I got a scanner with slide-scanning attachment, but it won't function properly with my old computer, even after upgrading. All I could get was --literally-- a slide-sized picture on my screen when I'd scanned the slides, and couldn't enlarge it. Maybe I used the wrong format, but it seemed nothing else would work, either, so I gave up (for now).
 
Wow, I have an oldie in the attic, I wonder if it still works...............

My Mom won it at the Boardwalk in Seaside Heights for $.25. She then
threw another $.25 on the board for the wheel of chance, and won a
vacuum cleaner!:yippy:
 
Ditto on the Kodachrome dark longevity. Original Viewmaster reels were reproduced on Kodachrome, and are still good 70 years later. The only color photographic methods that are longer lived are:
1) Technicolor dye imbibition ("IB") prints
2) Longest-lived of all, black and white color separation negatives, which are the basis for the Technicolor IB prints. If these are preserved, they actually provide a basis for better color prints as printing technology is improved. Warner Bros. showed some clips of their experimental work to the SMPTE. By electronically scanning and registering the color separations, it is possible to see much detail in classic old movies like "Robin Hood" that has never been visible in the theater.
 
Ditto on the Kodachrome dark longevity. Original Viewmaster reels were reproduced on Kodachrome, and are still good 70 years later.
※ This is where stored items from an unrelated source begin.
-- ==== Sys2Proof/Tests/Slice0.lean ====
section
/-! SUPPORT. Tests. Expected words are written out from 30_encoding.md R91 to R96, expected values from the tables of
95_test_vectors.md (the row is named at each test); `wit_` theorems show that the hypotheses of the obligations can
be met together. -/

namespace Sys2Proof.Tests

open Sys2Proof Sys2Proof.Machine

/-! ### Helpers -/

/-- The bytes `lo, lo + 1, …`. -/
def count (lo n : Nat) : List Byte := (List.range n).map fun i => BitVec.ofNat 8 (lo + i)

/-- Bytes from numerals. -/
def hex (l : List Nat) : List Byte := l.map (BitVec.ofNat 8)

/-- A unit with TOY128 attached, the test keys of 95_test_vectors.md section 2, a 64-byte buffer that starts with
`bs`, and a valid tweak `t`. -/
def toy (t : Block) (len : Word) (bs : List Byte) : State :=
  { State.reset with
    t := t, tv := true, len := len, mem := Memory.writeBytes [] 0 bs, bufBytes := 64, cipher := .toy128
    k1 := count 0x00 16, k2 := count 0x10 16 }

/-- T5 of 95_test_vectors.md section 4.5, row N3. -/
def t5 : Block := 0x1e1d1c1b1a191817161514131211151f#128

/-- The next state of an outcome, when there is one. -/
def nextOf (o : Host.Outcome State Fault Refusal) : Option State :=
  match o with
  | .next s => some s
  | .fault _ => none
  | .refused _ => none

/-- The first `n` bytes of the buffer after a command. -/
def bufferAfter (i : Instr) (s : State) (n : Nat) : Option (List Byte) :=
  (nextOf (exec i s)).map fun t => t.mem.readBytes 0 n

/-- STATUS after a command. -/
def statusAfter (i : Instr) (s : State) : Option Block := (nextOf (exec i s)).map statusWord

/-- T and CF after a command. -/
def tweakAfter (i : Instr) (s : State) : Option (Block × Bool) := (nextOf (exec i s)).map fun t => (t.t, t.cf)

theorem next_of_isSome {o : Host.Outcome State Fault Refusal} (h : (nextOf o).isSome = true) : ∃ t, o = .next t := by
  cases o with
  | next s => exact ⟨s, rfl⟩
  | fault f => cases h
  | refused r => cases h

/-! ### WellFormed: the one check, refused and passed -/

theorem test_wf_refuses_rem_zero : Instr.wf (.ctsswap 0#4) = false := by decide

theorem test_wf_passes_rem_one_and_fifteen : Instr.wf (.ctsswap 1#4) = true ∧ Instr.wf (.ctsswap 15#4) = true := by
  decide

/-! ### Decode: bits 31:12, then `rem` in 11:8, then the opcode in 7:0 (30_encoding.md R91, R92, R94) -/

theorem test_decode_nop : decode (0b00000000000000000000#20 ++ 0b0000#4 ++ 0b00000000#8) = .ok .nop := by decide

theorem test_decode_double : decode (0b00000000000000000000#20 ++ 0b0000#4 ++ 0b00000001#8) = .ok .double := by decide

theorem test_decode_halve : decode (0b00000000000000000000#20 ++ 0b0000#4 ++ 0b00000010#8) = .ok .halve := by decide

theorem test_decode_twgen : decode (0b00000000000000000000#20 ++ 0b0000#4 ++ 0b00000011#8) = .ok .twgen := by decide

theorem test_decode_xexe : decode (0b00000000000000000000#20 ++ 0b0000#4 ++ 0b00000100#8) = .ok .xexe := by decide

theorem test_decode_xexd : decode (0b00000000000000000000#20 ++ 0b0000#4 ++ 0b00000101#8) = .ok .xexd := by decide

theorem test_decode_ctsswap : decode (0b00000000000000000000#20 ++ 0b0001#4 ++ 0b00000110#8) = .ok (.ctsswap 1#4) ∧
    decode (0b00000000000000000000#20 ++ 0b1111#4 ++ 0b00000110#8) = .ok (.ctsswap 15#4) := by decide

theorem test_decode_secte : decode (0b00000000000000000000#20 ++ 0b0000#4 ++ 0b00001000#8) = .ok .secte := by decide

theorem test_decode_sectd : decode (0b00000000000000000000#20 ++ 0b0000#4 ++ 0b00001001#8) = .ok .sectd := by decide

/-- Rows W12 to W21 of 95_test_vectors.md section 3. -/
theorem test_decode_reserved : [0x00000006#32, 0x00000007#32, 0x0000000A#32, 0x000000FF#32, 0x00000101#32,
    0x00000F08#32, 0x00001008#32, 0x00001406#32, 0x80000000#32, 0xFFFFFFFF#32].all
      (fun w => (decode w).toOption.isNone) = true := by decide

/-- The table's word of CTSSWAP with its field zero is refused, with `rem = 4` it is read (W8, W12). -/
theorem test_table_word : decodeTableWord 32 0x406 = some (.ctsswap 4#4) ∧ decodeTableWord 32 0x006 = none := by decide

/-! ### Each command on a row of 95_test_vectors.md -/

/-- NOP straight after reset: STATUS 0x002 (46_system.md R214). -/
theorem test_nop_status : statusAfter .nop State.reset = some 0x002#128 := by decide

/-- Row DB8: the carry and the reduction. -/
theorem test_double_reduces :
    tweakAfter .double (toy 0x80000000000000000000000000000001#128 0#32 []) = some (0x85#128, true) := by decide

/-- Section 4.1 step 2: TweakInvalid after reset, STATUS 0x306. -/
theorem test_double_needs_a_tweak : statusAfter .double State.reset = some 0x306#128 := by decide

/-- Section 4.1 step 8: HALVE outside the image of Double, CF unchanged. -/
theorem test_halve_with_carry :
    tweakAfter .halve { toy 0x40000000000000000000000000000000#128 0#32 [] with cf := true } =
      some (0xa0000000000000000000000000000043#128, true) := by decide

/-- Row HV10. -/
theorem test_halve_drops_bit_zero : gfHalve 0xffffffffffffffffffffffffffffffff#128 false =
    0x7fffffffffffffffffffffffffffffff#128 := by decide

/-- Row N9: SIDX = 2^64; STATUS 0x00A. -/
theorem test_twgen : tweakAfter .twgen { toy 0#128 0#32 [] with sidx := 0x10000000000000000#128, tv := false } =
      some (0x1e1d1c1b1a191917161514131211101f#128, false) ∧
    statusAfter .twgen { toy 0#128 0#32 [] with tv := false } = some 0x00A#128 := by decide

/-- Row X1. -/
theorem test_xexe : bufferAfter .xexe (toy t5 0#32 (count 0x41 16)) 16 = some (hex [0x42, 0x4b, 0x49, 0x46, 0x4a, 0x4e,
    0x42, 0x4e, 0x72, 0x7e, 0x42, 0x46, 0x7a, 0x7e, 0x42, 0x7e]) := by decide

/-- Row X7: bit 127 of T is bit 7 of the byte at OFF + 15. -/
theorem test_xexe_byte_order : bufferAfter .xexe (toy 0x80000000000000000000000000000000#128 0#32
    (List.replicate 16 0xff#8)) 16 = some (hex [0x8f, 0xff, 0x00, 0x02, 0x03, 0x04, 0x05, 0x06, 0x07, 0x08, 0x09, 0x0a,
    0x0b, 0x0c, 0x0d, 0x8e]) := by decide

/-- Row X2. -/
theorem test_xexd : bufferAfter .xexd (toy t5 0#32 (count 0x41 16)) 16 = some (hex [0x48, 0x44, 0x45, 0x41, 0x5d, 0x59,
    0x4d, 0x41, 0x5d, 0x51, 0x55, 0x51, 0x5d, 0x59, 0x5d, 0x51]) := by decide

/-- Row SW1. -/
theorem test_ctsswap : bufferAfter (.ctsswap 4#4) (toy 0#128 0#32 (count 0x41 20)) 20 =
    some (hex [0x51, 0x52, 0x53, 0x54] ++ count 0x45 12 ++ hex [0x41, 0x42, 0x43, 0x44]) := by decide

/-- Row SW7: one byte past the end of the buffer, STATUS 0x406. -/
theorem test_ctsswap_range : statusAfter (.ctsswap 15#4)
    { toy 0#128 0#32 [] with tv := false, off := 2#32, bufBytes := 32 } = some 0x406#128 := by decide

/-- Row V8, encrypted: one body block, the stealing end. -/
theorem test_secte_steals : bufferAfter .secte (toy t5 36#32 (count 0x20 36)) 36 = some (hex [0x5f, 0x2a, 0x24, 0x27,
    0x27, 0x2f, 0x23, 0x2f, 0x2f, 0x5f, 0x23, 0x27, 0x27, 0x5f, 0x23, 0x5f, 0x19, 0x68, 0x52, 0x40, 0x42, 0x24, 0x27,
    0x3a, 0x01, 0x38, 0x33, 0x26, 0x35, 0x3c, 0x1f, 0x12, 0x2c, 0x24, 0x3e, 0x36]) := by decide

/-- Row V6, encrypted: no stealing. -/
theorem test_secte_aligned : bufferAfter .secte (toy t5 32#32 (count 0x20 32)) 32 = some (hex [0x5f, 0x2a, 0x24, 0x27,
    0x27, 0x2f, 0x23, 0x2f, 0x2f, 0x5f, 0x23, 0x27, 0x27, 0x5f, 0x23, 0x5f, 0x2c, 0x24, 0x3e, 0x36, 0x3c, 0x3e, 0x08,
    0x0e, 0x0c, 0x2e, 0x20, 0x26, 0x2c, 0x2e, 0x28, 0x2e]) := by decide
The only color photographic methods that are longer lived are:
1) Technicolor dye imbibition ("IB") prints
2) Longest-lived of all, black and white color separation negatives, which are the basis for the Technicolor IB prints. If these are preserved, they actually provide a basis for better color prints as printing technology is improved. Warner Bros. showed some clips of their experimental work to the SMPTE. By electronically scanning and registering the color separations, it is possible to see much detail in classic old movies like "Robin Hood" that has never been visible in the theater.
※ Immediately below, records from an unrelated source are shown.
-- ==== Sys2Proof/Machine/BitOp.lean ====
section
/-! DEFINITION. Bit operation instructions (49_bit_operation.md R390 to R396). -/

namespace Sys2Proof.Machine

/-- The read-modify-write of one byte: LOCK is 1 from before the read to after the write, and 0 afterwards whatever it was
(R390 (a), (b), (d)); exactly one read and one write, in that order (20_memory.md R78). -/
def State.modifyByte (s : State) (a : Word) (f : Byte → Byte) : State :=
  let locked : State := { s with lock := true }
  { (locked.afterLoad a 1).store8 a (f (locked.load8 a)) with lock := false }

/-- BSET and BCLR: the read-modify-write of one byte, and the next instruction follows. -/
def State.modifyAs (s : State) (a : Word) (f : Byte → Byte) : Result :=
  s.access true a 1 (.next ((s.modifyByte a f).advance 4))

/-- `BSET #bitpos,@(disp16,Rsrc)` (R390). -/
def execBset (bitpos : BitVec 3) (disp16 : BitVec 16) (src : Reg) (s : State) : Result :=
  s.modifyAs (s.eaDisp src disp16) fun t => t ||| bitMask bitpos

/-- `BCLR #bitpos,@(disp16,Rsrc)` (R391). -/
def execBclr (bitpos : BitVec 3) (disp16 : BitVec 16) (src : Reg) (s : State) : Result :=
  s.modifyAs (s.eaDisp src disp16) fun t => t &&& ~~~ bitMask bitpos

/-- `BTST #bitpos,Rsrc` (R392). -/
def execBtst (bitpos : BitVec 3) (src : Reg) (s : State) : Result :=
  s.writeC (testBit (s.reg src) bitpos) 2

/-- `SETPSW #imm8` (R394): immediate bits b2 to b6 are ignored (decision D14; log entry 21). -/
def execSetpsw (imm8 : BitVec 8) (s : State) : Result :=
  .next (({ s with
    psw := { s.psw with
      sm := s.psw.sm || imm8.getLsbD 7, ie := s.psw.ie || imm8.getLsbD 6, c := s.psw.c || imm8.getLsbD 0 } } : State).advance 2)

/-- `CLRPSW #imm8` (R395): immediate bits b2 to b6 are ignored (decision D14; log entry 21). -/
def execClrpsw (imm8 : BitVec 8) (s : State) : Result :=
  .next (({ s with
    psw := { s.psw with
      sm := s.psw.sm && !imm8.getLsbD 7, ie := s.psw.ie && !imm8.getLsbD 6, c := s.psw.c && !imm8.getLsbD 0 } } : State).advance 2)

end Sys2Proof.Machine
end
Sure would like to see some of the old B/W movies with more of the original detail, like that. I've often wondered why they aren't digitally scanned and "cleaned" a bit more, especially when I see them sometimes with dust-flecks and such that should be removeable/correctable. Big fan of old movies here; in general, I tend to prefer them to most modern ones, despite the technical advances in color, animation, etc... Combination of the more human story lines and the "window into history" effect, even if it is an entirely fictitious, potted history. Just the level of technology, street shots, etc... reminds one of how much --and how fast-- the world has changed, and in what ways people themselves have and haven't changed.
 
When in college and while 70salesguy, I shot mostly slides for one reason.....$$$.

It was a lot cheaper to process a roll of slide film than prints. I was shooting with a Minolta SRT-101 35mm. I shot some great pictures over the years.

Kept watching the classified ads until I found a good deal on a "cube type" projector. Can't remember the brand, but of course, I still have it.

Periodically I drag it out and look at all the old slides. The wife runs and hides.

My first SLR was the SRT-101. Great camera and built like a tank. Bell & Howell made a "cube" projector. Very popular in its day as it was cheaper than carousels. I worked in the Camera & Jewelry Dept. at K-Mart when I was in college. We used to sell a lot of the Bell & Howell's.
 
Bell & Howell

My first SLR was the SRT-101. Great camera and built like a tank. Bell & Howell made a "cube" projector. Very popular in its day as it was cheaper than carousels. I worked in the Camera & Jewelry Dept. at K-Mart when I was in college. We used to sell a lot of the Bell & Howell's.

You are correct, sir!

It is indeed a Bell & Howell. I liked them because they used the little cubes instead of the circular trays or long trays.

I found one in the classified ads and bought it cheap because it needed a new lamp. Installed a new lamp and I was in business! I still have it and it works great!

I bought the SRT-101 because it offered a lot of features and good quality for a reasonable price. I was a college kid and bought it on "lay-a-way". I knew a guy who sold photo gear and he wanted a deal on a tape deck.

Voila! I got a deal on the camera and he got a deal on the tape deck. :yes:

Still have the Minolta as well (I keep everything).